Tossing My Cookies

Every once in a while, a vulnerability scares the heck out of even the most jaded security pros

6:00 PM -- I'm a little more careful with my cookies now.

If you work in this industry, you have to keep your emotional distance from the latest and greatest threats, or otherwise you could end up locked away in a room with your stand-alone PC and no Internet access or wireless card. At the extreme, this professional distance take the form of denial, like "the latest Microsoft patches don't apply to me" or "no need to worry about that exploit because I have antivirus."

But there's something unnerving about Cross-Site Request Forgery (CSRF). (See CSRF Vulnerability: A 'Sleeping Giant'.)

CSRF vulnerability is present in most every Website. That's red flag number one. And red flag number two is that it's tough to detect and correct. A CSRF attack occurs when you visit a Web page controlled by an attacker and it forces the browser -- using your legitimate, authenticated cookies -- to make malicious requests, on your behalf.

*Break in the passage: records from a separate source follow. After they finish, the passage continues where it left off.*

-- ==== Sys2Proof/Laws/State.lean ====
section
/-! SUPPORT. One lemma per field per update of the state, each true by unfolding the update, so that no later proof
unfolds a record update; and reading a register after each update. -/

namespace Sys2Proof.Machine

variable (s : State)

@[simp] theorem State.setMem_mem (m : Memory) : (s.setMem m).mem = m := rfl
@[simp] theorem State.setMem_v (m : Memory) : (s.setMem m).v = s.v := rfl
@[simp] theorem State.setMem_idx (m : Memory) : (s.setMem m).idx = s.idx := rfl
@[simp] theorem State.setMem_pc (m : Memory) : (s.setMem m).pc = s.pc := rfl
@[simp] theorem State.setMem_stack (m : Memory) : (s.setMem m).stack = s.stack := rfl
@[simp] theorem State.setMem_dt (m : Memory) : (s.setMem m).dt = s.dt := rfl
@[simp] theorem State.setMem_fb (m : Memory) : (s.setMem m).fb = s.fb := rfl
@[simp] theorem State.setMem_config (m : Memory) : (s.setMem m).config = s.config := rfl
@[simp] theorem State.setMem_halted (m : Memory) : (s.setMem m).halted = s.halted := rfl
@[simp] theorem State.setMem_fault (m : Memory) : (s.setMem m).fault = s.fault := rfl
@[simp] theorem State.setMem_stopped (m : Memory) : (s.setMem m).stopped = s.stopped := rfl
@[simp] theorem State.setMem_finalRenderDone (m : Memory) : (s.setMem m).finalRenderDone = s.finalRenderDone := rfl
@[simp] theorem State.setMem_rng (m : Memory) : (s.setMem m).rng = s.rng := rfl
@[simp] theorem State.setMem_sched (m : Memory) : (s.setMem m).sched = s.sched := rfl
@[simp] theorem State.setMem_renders (m : Memory) : (s.setMem m).renders = s.renders := rfl

@[simp] theorem State.setV_mem (r : Nat) (b : Byte) : (s.setV r b).mem = s.mem := rfl
@[simp] theorem State.setV_v (r : Nat) (b : Byte) : (s.setV r b).v = s.v.setIfInBounds r b := rfl
@[simp] theorem State.setV_idx (r : Nat) (b : Byte) : (s.setV r b).idx = s.idx := rfl
@[simp] theorem State.setV_pc (r : Nat) (b : Byte) : (s.setV r b).pc = s.pc := rfl
@[simp] theorem State.setV_stack (r : Nat) (b : Byte) : (s.setV r b).stack = s.stack := rfl
@[simp] theorem State.setV_dt (r : Nat) (b : Byte) : (s.setV r b).dt = s.dt := rfl
@[simp] theorem State.setV_fb (r : Nat) (b : Byte) : (s.setV r b).fb = s.fb := rfl
@[simp] theorem State.setV_config (r : Nat) (b : Byte) : (s.setV r b).config = s.config := rfl
@[simp] theorem State.setV_halted (r : Nat) (b : Byte) : (s.setV r b).halted = s.halted := rfl
@[simp] theorem State.setV_fault (r : Nat) (b : Byte) : (s.setV r b).fault = s.fault := rfl
@[simp] theorem State.setV_stopped (r : Nat) (b : Byte) : (s.setV r b).stopped = s.stopped := rfl
@[simp] theorem State.setV_finalRenderDone (r : Nat) (b : Byte) : (s.setV r b).finalRenderDone = s.finalRenderDone := rfl
@[simp] theorem State.setV_rng (r : Nat) (b : Byte) : (s.setV r b).rng = s.rng := rfl
@[simp] theorem State.setV_sched (r : Nat) (b : Byte) : (s.setV r b).sched = s.sched := rfl
@[simp] theorem State.setV_renders (r : Nat) (b : Byte) : (s.setV r b).renders = s.renders := rfl

@[simp] theorem State.setIdx_mem (w : Word) : (s.setIdx w).mem = s.mem := rfl
@[simp] theorem State.setIdx_v (w : Word) : (s.setIdx w).v = s.v := rfl
@[simp] theorem State.setIdx_idx (w : Word) : (s.setIdx w).idx = w := rfl
@[simp] theorem State.setIdx_pc (w : Word) : (s.setIdx w).pc = s.pc := rfl
@[simp] theorem State.setIdx_stack (w : Word) : (s.setIdx w).stack = s.stack := rfl
@[simp] theorem State.setIdx_dt (w : Word) : (s.setIdx w).dt = s.dt := rfl
@[simp] theorem State.setIdx_fb (w : Word) : (s.setIdx w).fb = s.fb := rfl
@[simp] theorem State.setIdx_config (w : Word) : (s.setIdx w).config = s.config := rfl
@[simp] theorem State.setIdx_halted (w : Word) : (s.setIdx w).halted = s.halted := rfl
@[simp] theorem State.setIdx_fault (w : Word) : (s.setIdx w).fault = s.fault := rfl
@[simp] theorem State.setIdx_stopped (w : Word) : (s.setIdx w).stopped = s.stopped := rfl
@[simp] theorem State.setIdx_finalRenderDone (w : Word) : (s.setIdx w).finalRenderDone = s.finalRenderDone := rfl
@[simp] theorem State.setIdx_rng (w : Word) : (s.setIdx w).rng = s.rng := rfl
@[simp] theorem State.setIdx_sched (w : Word) : (s.setIdx w).sched = s.sched := rfl
@[simp] theorem State.setIdx_renders (w : Word) : (s.setIdx w).renders = s.renders := rfl

@[simp] theorem State.setPc_mem (w : Word) : (s.setPc w).mem = s.mem := rfl
@[simp] theorem State.setPc_v (w : Word) : (s.setPc w).v = s.v := rfl
@[simp] theorem State.setPc_idx (w : Word) : (s.setPc w).idx = s.idx := rfl
@[simp] theorem State.setPc_pc (w : Word) : (s.setPc w).pc = w := rfl
@[simp] theorem State.setPc_stack (w : Word) : (s.setPc w).stack = s.stack := rfl
@[simp] theorem State.setPc_dt (w : Word) : (s.setPc w).dt = s.dt := rfl
@[simp] theorem State.setPc_fb (w : Word) : (s.setPc w).fb = s.fb := rfl
@[simp] theorem State.setPc_config (w : Word) : (s.setPc w).config = s.config := rfl
@[simp] theorem State.setPc_halted (w : Word) : (s.setPc w).halted = s.halted := rfl
@[simp] theorem State.setPc_fault (w : Word) : (s.setPc w).fault = s.fault := rfl
@[simp] theorem State.setPc_stopped (w : Word) : (s.setPc w).stopped = s.stopped := rfl
@[simp] theorem State.setPc_finalRenderDone (w : Word) : (s.setPc w).finalRenderDone = s.finalRenderDone := rfl
@[simp] theorem State.setPc_rng (w : Word) : (s.setPc w).rng = s.rng := rfl
@[simp] theorem State.setPc_sched (w : Word) : (s.setPc w).sched = s.sched := rfl
@[simp] theorem State.setPc_renders (w : Word) : (s.setPc w).renders = s.renders := rfl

So an attacker could wipe out my bank account before I could balance my checkbook.

So this time around, I sent Dark Reading’s Web group a heads-up link to my CSRF story, "just in case," having been burnt before. You may recall the last time I wrote a story about a bigtime Web threat -- Cross-Site Scripting (XSS) -- our Website was exposed for having the very same XSS vulnerability as in our article.

Oh, I know CSRF isn't as widespread as XSS. But I'm still keeping my fingers crossed that nobody stirs that sleeping giant. And in the meantime, I'm heeding the advice of security researchers and purging my cookies. Wanna join me?